**Data entries**
-- ==== Sys2Proof/Laws/Memory.lean ====
section
/-! SUPPORT. Memory: reading after a write, the canonical form kept by every operation, and what the block transfers can
do. -/

namespace Sys2Proof.Machine

/-- MEM_SIZE as a numeral, for arithmetic (R7). -/
theorem memSize_eq : memSize = 4096 := rfl

/-! ## Reading after a write -/

theorem Memory.lookup_erase (m : Memory) (a k : Nat) :
    Memory.lookup (Memory.erase m a) k = if k = a then none else Memory.lookup m k := by
  induction m with
  | nil => simp [Memory.erase, Memory.lookup]
  | cons c m ih =>
    unfold Memory.erase at ih ⊢
    by_cases hc : c.1 = a
    · rw [List.filter_cons_of_neg (by simp [hc]), ih]
      by_cases hk : k = a
      · simp [hk]
      · have : c.1 ≠ k := by omega
        simp [hk, Memory.lookup, this]
    · rw [List.filter_cons_of_pos (by simp [hc]), Memory.lookup, ih, Memory.lookup]
      by_cases hk : k = a
      · have : c.1 ≠ k := by omega
        simp [hk, hc]
      · simp [hk]

theorem Memory.lookup_insert (m : Memory) (c : Host.Cell) (k : Nat) (h : Memory.lookup m c.1 = none) :
    Memory.lookup (Memory.insert m c) k = if c.1 = k then some c.2 else Memory.lookup m k := by
  induction m with
  | nil => simp [Memory.insert, Memory.lookup]
  | cons d m ih =>
    by_cases hd : d.1 = c.1
    · simp [Memory.lookup, hd] at h
    · have hm : Memory.lookup m c.1 = none := by simpa [Memory.lookup, hd] using h
      rw [Memory.insert]
      split
      · simp [Memory.lookup]
      · rw [Memory.lookup, ih hm, Memory.lookup]
        by_cases hk : d.1 = k
        · have : c.1 ≠ k := by omega
          simp [hk, this]
        · simp [hk]

/-- Read after write: the byte written at its address, the old byte elsewhere; of any list, canonical or not. -/
theorem Memory.read_write (m : Memory) (a k : Nat) (b : Byte) :
    Memory.read (Memory.write m a b) k = if k = a then b else Memory.read m k := by
  have he : Memory.lookup (Memory.erase m a) a = none := by simp [Memory.lookup_erase]
  unfold Memory.read Memory.write
  by_cases hb : b = resetByte a
  · rw [if_pos hb, Memory.lookup_erase]
    by_cases hk : k = a <;> simp [hk, hb]
  · rw [if_neg hb, Memory.lookup_insert _ _ _ he, Memory.lookup_erase]
    by_cases hk : k = a
    · simp [hk]
    · have : a ≠ k := by omega
      simp [hk, this]

@[simp] theorem Memory.read_write_same (m : Memory) (a : Nat) (b : Byte) :
    Memory.read (Memory.write m a b) a = b := by
  simp [Memory.read_write]

theorem Memory.read_write_of_ne (m : Memory) {a k : Nat} (b : Byte) (h : k ≠ a) :
    Memory.read (Memory.write m a b) k = Memory.read m k := by
  simp [Memory.read_write, h]

@[simp] theorem Memory.read_nil (a : Nat) : Memory.read [] a = resetByte a := rfl

/-- Reading after a run of writes at rising addresses. -/
theorem Memory.read_writeList (bs : List Byte) : ∀ (m : Memory) (a k : Nat),
    Memory.read (Memory.writeList m a bs) k =
      if a ≤ k ∧ k < a + bs.length then bs.getD (k - a) 0#8 else Memory.read m k := by
  induction bs with
  | nil =>
    intro m a k
    have : ¬ (a ≤ k ∧ k < a + ([] : List Byte).length) := by simp
    rw [if_neg this, Memory.writeList]
  | cons b bs ih =>
    intro m a k
    rw [Memory.writeList, ih, Memory.read_write]
    by_cases h1 : a + 1 ≤ k ∧ k < a + 1 + bs.length
    · have h2 : a ≤ k ∧ k < a + (b :: bs).length := by simp; omega
      have : k - a = (k - (a + 1)) + 1 := by omega
      rw [if_pos h1, if_pos h2, this, List.getD_cons_succ]
    · rw [if_neg h1]
      by_cases h3 : k = a
      · have h2 : a ≤ k ∧ k < a + (b :: bs).length := by simp; omega
        rw [if_pos h3, if_pos h2, h3, Nat.sub_self, List.getD_cons_zero]
      · have h2 : ¬ (a ≤ k ∧ k < a + (b :: bs).length) := by simp; omega
        rw [if_neg h3, if_neg h2]

/-! ## The canonical form -/

theorem Memory.wf_nil : Memory.wf [] := by simp [Memory.wf]

theorem Memory.wf_erase {m : Memory} (h : Memory.wf m) (a : Nat) : Memory.wf (Memory.erase m a) :=
  ⟨h.1.filter _, fun c hc => h.2 c (List.mem_of_mem_filter hc)⟩

theorem Memory.mem_insert (m : Memory) (c d : Host.Cell) : d ∈ Memory.insert m c ↔ d = c ∨ d ∈ m := by
  induction m with
  | nil => simp [Memory.insert]
  | cons e m ih =>
    rw [Memory.insert]
    split
    · simp
    · simp only [List.mem_cons, ih]
      tauto

theorem Memory.sorted_insert {m : Memory} (c : Host.Cell) (h : m.Pairwise fun d e => d.1 < e.1)
    (hc : ∀ d ∈ m, d.1 ≠ c.1) : (Memory.insert m c).Pairwise fun d e => d.1 < e.1 := by
  induction m with
  | nil => simp [Memory.insert]
  | cons e m ih =>
    rw [List.pairwise_cons] at h
    rw [Memory.insert]
    split
    · next hlt =>
      rw [List.pairwise_cons, List.pairwise_cons]
      refine ⟨fun d hd => ?_, h⟩
      rcases List.mem_cons.mp hd with rfl | hd
      · exact hlt
      · exact Nat.lt_trans hlt (h.1 d hd)
    · next hge =>
      rw [List.pairwise_cons]
      refine ⟨fun d hd => ?_, ih h.2 fun d hd => hc d (List.mem_cons_of_mem _ hd)⟩
      rcases (Memory.mem_insert m c d).mp hd with rfl | hd
      · have := hc e List.mem_cons_self
        omega
      · exact h.1 d hd

/-- A write inside the 4096 bytes keeps the canonical form. -/
theorem Memory.wf_write {m : Memory} (h : Memory.wf m) {a : Nat} (ha : a < memSize) (b : Byte) :
    Memory.wf (Memory.write m a b) := by
  unfold Memory.write
  by_cases hb : b = resetByte a
  · rw [if_pos hb]
    exact Memory.wf_erase h a
  · rw [if_neg hb]
    have he := Memory.wf_erase h a
    refine ⟨Memory.sorted_insert _ he.1 fun d hd => ?_, fun c hc => ?_⟩
    · simpa using (List.mem_filter.mp hd).2
    · rcases (Memory.mem_insert _ _ c).mp hc with rfl | hc
      · exact ⟨ha, hb⟩
      · exact he.2 c hc

theorem Memory.wf_writeList (bs : List Byte) : ∀ {m : Memory} {a : Nat}, Memory.wf m → a + bs.length ≤ memSize →
    Memory.wf (Memory.writeList m a bs) := by
  induction bs with
  | nil => intro m a h _; exact h
  | cons b bs ih =>
    intro m a h ha
    rw [List.length_cons] at ha
    exact ih (Memory.wf_write h (by omega) b) (by omega)

/-! ## The checked accesses (R55) -/

/-- All that MemRead can do. -/
theorem loadByte_ok {m : Memory} {p : Word} {a : Nat} {b : Byte} (h : loadByte m p a = .ok b) :
    a < memSize ∧ b = Memory.read m a := by
  unfold loadByte at h
  split at h
  · cases h
  · next hlt => cases h; exact ⟨by omega, rfl⟩

theorem loadByte_error {m : Memory} {p : Word} {a : Nat} {f : Fault} (h : loadByte m p a = .error f) :
    memSize ≤ a ∧ f = .addressOutOfRange a p := by
  unfold loadByte at h
  split at h
  · next hle => cases h; exact ⟨hle, rfl⟩
  · cases h

theorem loadByte_eq {m : Memory} {p : Word} {a : Nat} (h : a < memSize) :
    loadByte m p a = .ok (Memory.read m a) := by
  unfold loadByte
  rw [if_neg (by omega)]

theorem loadByte_eq_error {m : Memory} {p : Word} {a : Nat} (h : memSize ≤ a) :
    loadByte m p a = .error (.addressOutOfRange a p) := by
  unfold loadByte
  rw [if_pos h]

/-- A block store that lies in memory is the run of plain writes. -/
theorem storeBlock_eq (bs : List Byte) (p : Word) : ∀ (m : Memory) (a : Nat), a + bs.length ≤ memSize →
    storeBlock m p a bs = .ok (Memory.writeList m a bs) := by
  induction bs with
  | nil => intro m a _; rfl
  | cons b bs ih =>
    intro m a h
    rw [List.length_cons] at h
    have : ¬ memSize ≤ a := by omega
    simp only [storeBlock, storeByte, this, if_false, Memory.writeList]
    exact ih _ _ (by omega)

/-- A block store whose first address outside memory is its k-th faults there (R210). -/
theorem storeBlock_error_at (bs : List Byte) (p : Word) : ∀ (m : Memory) (a k : Nat), k < bs.length →
    memSize ≤ a + k → (∀ j, j < k → a + j < memSize) →
    storeBlock m p a bs = .error (.addressOutOfRange (a + k) p) := by
  induction bs with
  | nil => intro m a k hk; simp at hk
  | cons b bs ih =>
    intro m a k hk hbad hgood
    cases k with
    | zero => simp only [storeBlock, storeByte]; rw [if_pos (by omega)]; rfl
    | succ k =>
      have h0 := hgood 0 (by omega)
      have : ¬ memSize ≤ a := by omega
      simp only [storeBlock, storeByte, this, if_false]
      rw [ih _ (a + 1) k (by simpa using hk) (by omega) fun j hj => by have := hgood (j + 1) (by omega); omega]
      congr 2
      omega

/-- All that a block store can do: the block lies in memory and the writes are made, or an address ≥ 0x1000 ends it. -/
theorem storeBlock_ok (bs : List Byte) (p : Word) : ∀ {m m' : Memory} {a : Nat}, storeBlock m p a bs = .ok m' →
    (bs = [] ∨ a + bs.length ≤ memSize) ∧ m' = Memory.writeList m a bs := by
  induction bs with
  | nil => intro m m' a h; cases h; exact ⟨.inl rfl, rfl⟩
  | cons b bs ih =>
    intro m m' a h
    by_cases ha : memSize ≤ a
    · simp [storeBlock, storeByte, ha] at h
    · simp only [storeBlock, storeByte, ha, if_false] at h
      obtain ⟨h1, h2⟩ := ih h
      refine ⟨.inr ?_, h2⟩
      rw [List.length_cons]
      rcases h1 with rfl | h1
      · simp; omega
      · omega

theorem storeBlock_error (bs : List Byte) (p : Word) : ∀ {m : Memory} {a : Nat} {f : Fault},
    storeBlock m p a bs = .error f → ∃ k, memSize ≤ k ∧ f = .addressOutOfRange k p := by
  induction bs with
  | nil => intro m a f h; cases h
  | cons b bs ih =>
    intro m a f h
    by_cases ha : memSize ≤ a
    · simp [storeBlock, storeByte, ha] at h
      exact ⟨a, ha, h.symm⟩
    · simp only [storeBlock, storeByte, ha, if_false] at h
      exact ih h

/-- A block store keeps the canonical form. -/
theorem storeBlock_wf {m m' : Memory} {p : Word} {a : Nat} {bs : List Byte} (hm : Memory.wf m)
    (h : storeBlock m p a bs = .ok m') : Memory.wf m' := by
  obtain ⟨h1, rfl⟩ := storeBlock_ok bs p h
  rcases h1 with rfl | h1
  · exact hm
  · exact Memory.wf_writeList bs hm h1

/-- A block load that lies in memory answers its bytes in order. -/
theorem loadBlock_eq (m : Memory) (p : Word) : ∀ (n a : Nat), a + n ≤ memSize →
    loadBlock m p a n = .ok ((List.range n).map fun j => Memory.read m (a + j)) := by
  intro n
  induction n with
  | zero => intro a _; rfl
  | succ n ih =>
    intro a h
    simp only [loadBlock, loadByte_eq (m := m) (p := p) (a := a) (by omega), ih (a + 1) (by omega)]
    rw [List.range_succ_eq_map, List.map_cons, List.map_map]
    congr 2
    apply List.map_congr_left
    intro j _
    simp only [Function.comp_apply]
    congr 1
    omega

/-- A block load whose first address outside memory is its k-th faults there (R210). -/
theorem loadBlock_error_at (m : Memory) (p : Word) : ∀ (n a k : Nat), k < n → memSize ≤ a + k →
    (∀ j, j < k → a + j < memSize) → loadBlock m p a n = .error (.addressOutOfRange (a + k) p) := by
  intro n
  induction n with
  | zero => intro a k hk; omega
  | succ n ih =>
    intro a k hk hbad hgood
    cases k with
    | zero => simp only [loadBlock]; rw [loadByte_eq_error (by omega)]; rfl
    | succ k =>
      have h0 := hgood 0 (by omega)
      simp only [loadBlock]
      rw [loadByte_eq (by omega), ih (a + 1) k (by omega) (by omega) fun j hj => by
        have := hgood (j + 1) (by omega); omega]
      simp only
      congr 2
      omega

theorem loadBlock_error (m : Memory) (p : Word) : ∀ {n a : Nat} {f : Fault}, loadBlock m p a n = .error f →
    ∃ k, memSize ≤ k ∧ f = .addressOutOfRange k p := by
  intro n
  induction n with
  | zero => intro a f h; cases h
  | succ n ih =>
    intro a f h
    rw [loadBlock] at h
    split at h
    · next g hg => cases h; exact ⟨a, loadByte_error hg⟩
    · split at h
      · next g hg => cases h; exact ih hg
      · cases h

theorem loadBlock_ok_length (m : Memory) (p : Word) : ∀ {n a : Nat} {bs : List Byte},
    loadBlock m p a n = .ok bs → bs.length = n := by
  intro n
  induction n with
  | zero => intro a bs h; cases h; rfl
  | succ n ih =>
    intro a bs h
    rw [loadBlock] at h
    split at h
    · cases h
    · split at h
      · cases h
      · next bs' hbs => cases h; simp [ih hbs]

end Sys2Proof.Machine
end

**WHAT YOU ARE ASKED TO DO**
Looking at the data above, write out exactly the lines that start at the one containing "ends it. -/" and end at the one containing "exact ⟨a, ha, h.symm⟩"; include both and nothing beyond.

**TASK OUTPUT**
/-- All that a block store can do: the block lies in memory and the writes are made, or an address ≥ 0x1000 ends it. -/
theorem storeBlock_ok (bs : List Byte) (p : Word) : ∀ {m m' : Memory} {a : Nat}, storeBlock m p a bs = .ok m' →
    (bs = [] ∨ a + bs.length ≤ memSize) ∧ m' = Memory.writeList m a bs := by
  induction bs with
  | nil => intro m m' a h; cases h; exact ⟨.inl rfl, rfl⟩
  | cons b bs ih =>
    intro m m' a h
    by_cases ha : memSize ≤ a
    · simp [storeBlock, storeByte, ha] at h
    · simp only [storeBlock, storeByte, ha, if_false] at h
      obtain ⟨h1, h2⟩ := ih h
      refine ⟨.inr ?_, h2⟩
      rw [List.length_cons]
      rcases h1 with rfl | h1
      · simp; omega
      · omega

theorem storeBlock_error (bs : List Byte) (p : Word) : ∀ {m : Memory} {a : Nat} {f : Fault},
    storeBlock m p a bs = .error f → ∃ k, memSize ≤ k ∧ f = .addressOutOfRange k p := by
  induction bs with
  | nil => intro m a f h; cases h
  | cons b bs ih =>
    intro m a f h
    by_cases ha : memSize ≤ a
    · simp [storeBlock, storeByte, ha] at h
      exact ⟨a, ha, h.symm⟩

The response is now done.